SUPPLIED RECORDS:
-- ==== Sys2Proof/Machine/Collective.lean ====
section
/-! DEFINITION. Trigger counters, queue pairs and the collective engine (R178-R181, R335-R344). -/

namespace Sys2Proof.Machine

/-! ### Trigger counters (R179, R180) -/

def State.trigger (s : State) (ctx num : Nat) : Trigger :=
  (s.triggers.find? fun t => t.ctx == ctx && t.num == num).getD { ctx := ctx, num := num }
def State.setTrigger (s : State) (t : Trigger) : State :=
  { s with triggers := t :: s.triggers.filter fun x => !(x.ctx == t.ctx && x.num == t.num) }

/-- V goes up, modulo 2^63. -/
def State.raiseTrigger (s : State) (ctx num by_ : Nat) : State :=
  let t := s.trigger ctx num
  s.setTrigger { t with v := (t.v + by_) % 2 ^ 63 }

/-- R165: a number of the context's 64 triggers that it holds. -/
def State.onTrigger (st : State) (x : Word) (k : Out) : Out :=
  if 64 ≤ x.toNat || !st.holds st.core.ctx (·.trg) x.toNat then st.trap .prot x else k

/-- AB : V. -/
def Trigger.word (t : Trigger) : Word := BitVec.ofNat 64 (t.v + t.ab.toNat * 2 ^ 63)

def execTrigAdd (s t : XSrc) (st : State) : Out :=
  st.guard (s.regs ++ t.regs) (s.cells ++ t.cells)
    (let x := st.src s
     st.onTrigger x
       (if !st.settled .package then .next st.stall
        else .next (st.raiseTrigger st.core.ctx x.toNat ((st.src t).toNat % 2 ^ 63)).retireMark))
def execTrigSet (s t : XSrc) (st : State) : Out :=
  st.guard (s.regs ++ t.regs) (s.cells ++ t.cells)
    (let x := st.src s
     st.onTrigger x
       (if !st.settled .package then .next st.stall
        else .next (st.setTrigger { ctx := st.core.ctx, num := x.toNat
                                    v := (st.src t).toNat % 2 ^ 63 }).retireMark))
def execTrigRead (d : XReg) (s : XSrc) (st : State) : Out :=
  st.guard (d.val :: s.regs) s.cells
    (let x := st.src s
     st.onTrigger x (.next (st.setX d (st.trigger st.core.ctx x.toNat).word).retire))
def execCqwait (d : XReg) (s t : XSrc) (st : State) : Out :=
  st.guard (d.val :: (s.regs ++ t.regs)) (s.cells ++ t.cells)
    (let x := st.src s
     st.onTrigger x
       (let c := st.trigger st.core.ctx x.toNat
        if c.ab || (st.src t).toNat % 2 ^ 63 ≤ c.v then .next (st.setX d c.word).retire
        else .next st.stall))

/-! ### Groups (R335) -/

def State.groupRoot (s : State) (g : Nat) : Bool := bits (s.reg (groupBase g) 8) 2 1 == 1
def State.groupCtx (s : State) (g : Nat) : Nat := bits (s.reg (groupBase g) 8) 8 8
def State.groupSeq (s : State) (g : Nat) : Nat := s.reg (groupBase g + 8) 4
def State.setGroupSt (s : State) (g st : Nat) : State :=
  { s with mmio := s.mmio.writeN (groupBase g) 1 (s.reg (groupBase g) 1 / 4 * 4 + st) }
def State.setGroupSeq (s : State) (g n : Nat) : State :=
  { s with mmio := s.mmio.writeN (groupBase g + 8) 4 (n % 2 ^ 32) }

/-- A package field with its V bit. -/
def member (v : Nat) : Option Nat := if bits v 15 1 = 1 then some (bits v 0 10) else none
def State.groupParent (s : State) (g : Nat) : Option Nat := member (s.reg (groupBase g + 24) 2)
def State.groupChildren (s : State) (g : Nat) : List Nat :=
  (List.range 8).filterMap fun i => member (s.reg (groupBase g + 32 + 2 * i) 2)

/-- What the engine keeps of a group. -/
def State.group (s : State) (g : Nat) : Group := (s.groups.find? (·.num == g)).getD { num := g }
def State.setGroup (s : State) (x : Group) : State :=
  { s with groups := x :: s.groups.filter (·.num != x.num) }

/-- A packet for another package. -/
def State.sendPacket (s : State) (p : Nat) (b : Body) : State := { s with out := s.out ++ [.packet p 0 0 b] }

/-- R335: does a packet of the group belong to its present sequence? -/
def State.inSequence (s : State) (g seq : Nat) : Bool := s.groupSt g == 1 && s.groupSeq g == seq
/-- A packet is dropped and counted. -/
def State.drop (s : State) : State := { s with dropped := s.dropped + 1 }

/-! ### Aborting (R340-R342) -/

/-- R342: the abort record; `seq'` is the new sequence number. -/
def State.writeAbort (s : State) (g seq' : Nat) (failed : Bool) : State :=
  let x := s.group g
  let seq := s.groupSeq g
  let chunks := x.chunks.foldl (fun m c => Nat.lor m (2 ^ c)) 0
  let bs := bytesOf 4 seq ++ bytesOf 4 seq' ++ bytesOf 1 x.reason
    ++ bytesOf 1 (x.detected.toNat + 2 * failed.toNat) ++ bytesOf 2 x.by_ ++ bytesOf 4 x.discarded
    ++ bytesOf 8 (Config.cycle x.since).toNat ++ bytesOf 40 0 ++ bytesOf 128 chunks ++ bytesOf 64 0
  s.storeHome (.hbm (s.reg (groupBase g + 48) 8 + 256 * (seq % 4))) bs

/-- The group is OPEN again under a new sequence number (R341 step 5), and tells its children. -/
def State.reopen (s : State) (g seq' : Nat) : State :=
  let u := ((s.writeAbort g seq' false).setGroupSeq g seq').setGroupSt g 1
  let u := u.setGroup { num := g }
  (u.groupChildren g).foldl (fun s c => s.sendPacket c (.abortDone g seq')) u

/-- R341 steps 4 and 5: every child has acknowledged. -/
def State.settleAbort (s : State) (g : Nat) : State :=
  let x := s.group g
  if x.told && !x.passed && s.groupSt g == 2 && (s.groupChildren g).all x.acked.contains then
    if s.groupRoot g then s.reopen g ((s.groupSeq g + 1) % 2 ^ 32)
    else
      let u := s.setGroup { x with passed := true }
      match s.groupParent g with
      | some p => u.sendPacket p (.abortAck g (s.groupSeq g) s.pkg)
      | none => u
  else s

/-- R341 step 3: an unfired entry is discarded: its counter shows AB. -/
def State.discardEntry (s : State) (e : CEntry) : State :=
  let x := s.trigger e.ctx e.trig
  let u := s.setTrigger { x with ab := true }
  let y := u.group e.grp
  u.setGroup { y with discarded := y.discarded + 1 }

/-- Is it a part of a group's entry that stands at its well (R339)? -/
def Term.ofGroup (g : Nat) (ids : List Nat) (t : Term) : Bool :=
  match t.src with
  | .core _ => false
  | .entry id => ids.contains id
  | .remote _ grp _ _ => grp == g

/-- Is it a part of a group's entry that has still to leave the package? -/
def OutMsg.partOf (g : Nat) : OutMsg → Bool
  | .packet _ _ _ (.part p) => p.grp == g
  | _ => false

/-- R341 step 3: unfired entries of the group are discarded, what is fired is given up, no part of it leaves
any more, and a part that has come and is not performed is dropped. -/
def State.dropGroup (s : State) (g : Nat) : State :=
  let gone : List CEntry := ((s.qps.map (·.entries)).flatten).filter (·.grp == g)
  let ids := (s.fired.filter (·.e.grp == g)).map (·.id)
  let u := gone.foldl State.discardEntry s
  ({ u with
    qps := u.qps.map fun (q : QueuePair) => { q with entries := q.entries.filter (·.grp != g) }
    fired := u.fired.filter (·.e.grp != g), pent := u.pent.filter fun m => !m.partOf g }).dropTerms (Term.ofGroup g ids)

/-- R341 steps 2 and 3: the broadcast passes this engine. -/
def State.tell (s : State) (g reason pkg : Nat) : State :=
  let seq := s.groupSeq g
  let u := (s.groupChildren g).foldl (fun s c => s.sendPacket c (.abort g seq reason pkg)) s
  let u := u.dropGroup g
  let x := u.group g
  (u.setGroup { x with told := true }).settleAbort g

/-- R341 step 1: an OPEN group is ABORTING, and its parent is asked, or the root tells the tree. -/
def State.startAbort (s : State) (g reason pkg : Nat) (detected : Bool) : State :=
  if s.groupSt g ≠ 1 then s
  else
    let u := s.setGroupSt g 2
    let x := u.group g
    let u := u.setGroup { x with
      detected := detected, reason := reason, by_ := pkg, since := s.tick, told := false, passed := false }
    if u.groupRoot g then u.tell g reason pkg
    else match u.groupParent g with
      | some p => u.sendPacket p (.abortReq g (s.groupSeq g) reason pkg)
      | none => u

/-- An abort that this package detects. -/
def State.abortHere (s : State) (g reason : Nat) : State := s.startAbort g reason s.pkg true

/-- Does the group include a package, as far as this one knows: as a neighbour in its tree, as the
destination of an entry, or as the source of a part (log entry 92)? -/
def State.groupHas (s : State) (g p : Nat) : Bool :=
  s.groupParent g == some p || (s.groupChildren g).contains p
    || (s.qps.any fun q => q.entries.any fun e => e.grp == g && e.dpkg == some p)
    || (s.fired.any fun f => f.e.grp == g && f.e.dpkg == some p)
    || (s.parts.any fun q => q.grp == g && q.pkg == p)
    || (s.terms.any fun t => match t.src with
      | .remote q h _ _ => q == p && h == g
      | _ => false)

/-- R334, R376: every group that includes this package is aborted. A revoked child counts as having
acknowledged. -/
def State.abortPeerIn (s : State) (p reason : Nat) (acks : Bool) (ok : Nat → Bool) : State :=
  (List.range 256).foldl (fun s g =>
    if !ok (s.groupCtx g) then s
    else if s.groupHas g p then
      let x := s.group g
      let u := if acks then s.setGroup { x with acked := p :: x.acked } else s
      (u.abortHere g reason).settleAbort g
    else s) s

def State.abortPeer (s : State) (p reason : Nat) (acks : Bool) : State :=
  s.abortPeerIn p reason acks fun _ => true

/-- ABORT_REQ_RECEIVE: only the first one for the current SEQ has an effect; another is dropped and
counted (R335). -/
def execAbortReqReceive (g seq reason pkg : Nat) (s : State) : Out :=
  .next (if s.inSequence g seq then s.startAbort g reason pkg false else s.drop)

/-- ABORT_RECEIVE. It finds the group OPEN, or ABORTING by its own request; out of sequence it is dropped
and counted (R335). -/
def execAbortReceive (g seq reason pkg : Nat) (s : State) : Out :=
  .next (if s.groupSeq g = seq && (s.groupSt g = 1 || (s.groupSt g = 2 && !(s.group g).told)) then
    let u := s.setGroupSt g 2
    let x := u.group g
    let u := if s.groupSt g = 1 then
      u.setGroup { x with detected := false, reason := reason, by_ := pkg, since := s.tick } else u
    u.tell g reason pkg
    else s.drop)

/-- ABORT_ACK_RECEIVE: one whose SEQ is the group's, which its packet has shown (R343). -/
def execAbortAckReceive (g child : Nat) (s : State) : Out :=
  .next (if s.groupSt g = 2 then
    let x := s.group g
    (s.setGroup { x with acked := child :: x.acked }).settleAbort g else s.drop)

/-- ABORT_DONE_RECEIVE. It carries the new SEQ. -/
def execAbortDoneReceive (g seq : Nat) (s : State) : Out :=
  .next (if s.groupSt g = 2 && (s.groupSeq g + 1) % 2 ^ 32 = seq then s.reopen g seq else s.drop)

/-- ABORT_WAIT_TIMEOUT: the group is FAILED; its record keeps the sequence number. -/
def execAbortWaitTimeout (g : Nat) (s : State) : Out :=
  .next (if s.groupSt g = 2 then
    ((s.writeAbort g (s.groupSeq g) true).setGroupSt g 3).dropGroup g else s)

/-- R181: a group number that the context holds. -/
def State.onGroup (st : State) (x : Word) (k : Out) : Out :=
  if 256 ≤ x.toNat || !st.holds st.core.ctx (·.cg) x.toNat then st.trap .prot x else k
def execCabort (s : XSrc) (st : State) : Out :=
  st.guard s.regs s.cells
    (st.onGroup (st.src s) (.next (st.abortHere (st.src s).toNat 1).retireMark))
def execCabortSeq (d : XReg) (s : XSrc) (st : State) : Out :=
  st.guard (d.val :: s.regs) s.cells
    (st.onGroup (st.src s) (.next (st.setX d (BitVec.ofNat 64 (st.groupSeq (st.src s).toNat))).retire))

/-! ### Posting (R178, R336) -/

/-- A 16-byte aligned address in space 0 or 1. -/
def State.bufferOk (s : State) (a : Nat) : Bool :=
  a % 16 == 0 && (match s.spaceOf a with
    | .virt _ => true
    | .vault _ => true
    | _ => false)

/-- Bytes of an element of a TERM entry. -/
def termSize (red : Nat) : Nat := if red = 1 then 2 else 4

/-- R336: the entry of 64 bytes; none where a field is invalid. -/
def State.entryOf (s : State) (ctx : Nat) (b : List Byte) : Option CEntry :=
  let op := fieldOf b 0 1
  let red := fieldOf b 1 1
  let fin := bits (fieldOf b 3 1) 0 1 == 1
  let counter (v : Nat) : Bool := decide (v < 64) || v == 0xFF
  let src := fieldOf b 16 8
  let dst := fieldOf b 24 8
  let len := fieldOf b 32 4
  let away := bits (fieldOf b 38 2) 15 1 == 1
  let shape : Bool :=
    if op = 4 then src == 0 && dst == 0 && len == 0
    else s.bufferOk src && len % 16 == 0 && decide (16 ≤ len) && decide (len ≤ 2 ^ 24)
      && (if op = 3 then len % (64 * termSize red) == 0 && decide (len ≤ 64 * 512 * termSize red)
          else s.bufferOk dst)
  if op = 0 || 4 < op || (if op = 2 then decide (6 < red) else if op = 3 then decide (1 < red) else red != 0)
      || fieldOf b 3 1 / 2 ≠ 0 || 64 ≤ fieldOf b 4 1 || !counter (fieldOf b 5 1) || !counter (fieldOf b 6 1)
      || fieldOf b 7 1 ≠ 0 || 2 ^ 63 ≤ fieldOf b 8 8 || !shape
      || (if fin then decide (1023 < fieldOf b 36 2) else fieldOf b 36 2 != 0)
      || bits (fieldOf b 38 2) 10 5 ≠ 0 || (op ≠ 3 && fieldOf b 40 8 ≠ 0) || !zeroBytes b 48 16
      || !s.holds ctx (·.cg) (fieldOf b 2 1) || (fin && (away || op ≠ 1)) then none
  else some {
    ctx := ctx, op := op, red := red, grp := fieldOf b 2 1, fin := fin, trig := fieldOf b 4 1
    ltrig := fieldOf b 5 1, dtrig := fieldOf b 6 1, thr := fieldOf b 8 8, src := src, dst := dst, len := len
    chunk := fieldOf b 36 2, dpkg := if away then some (bits (fieldOf b 38 2) 0 10) else none
    tag := BitVec.ofNat 64 (fieldOf b 40 8) }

TASK DIRECTIONS: Return exactly, and only, the lines above starting at the line that contains "def execTrigAdd (s" and ending at the line that contains "def execTrigSet (s".

EXERCISE RESPONSE:
def execTrigAdd (s t : XSrc) (st : State) : Out :=
  st.guard (s.regs ++ t.regs) (s.cells ++ t.cells)
    (let x := st.src s
     st.onTrigger x
       (if !st.settled .package then .next st.stall
        else .next (st.raiseTrigger st.core.ctx x.toNat ((st.src t).toNat % 2 ^ 63)).retireMark))
def execTrigSet (s t : XSrc) (st : State) : Out :=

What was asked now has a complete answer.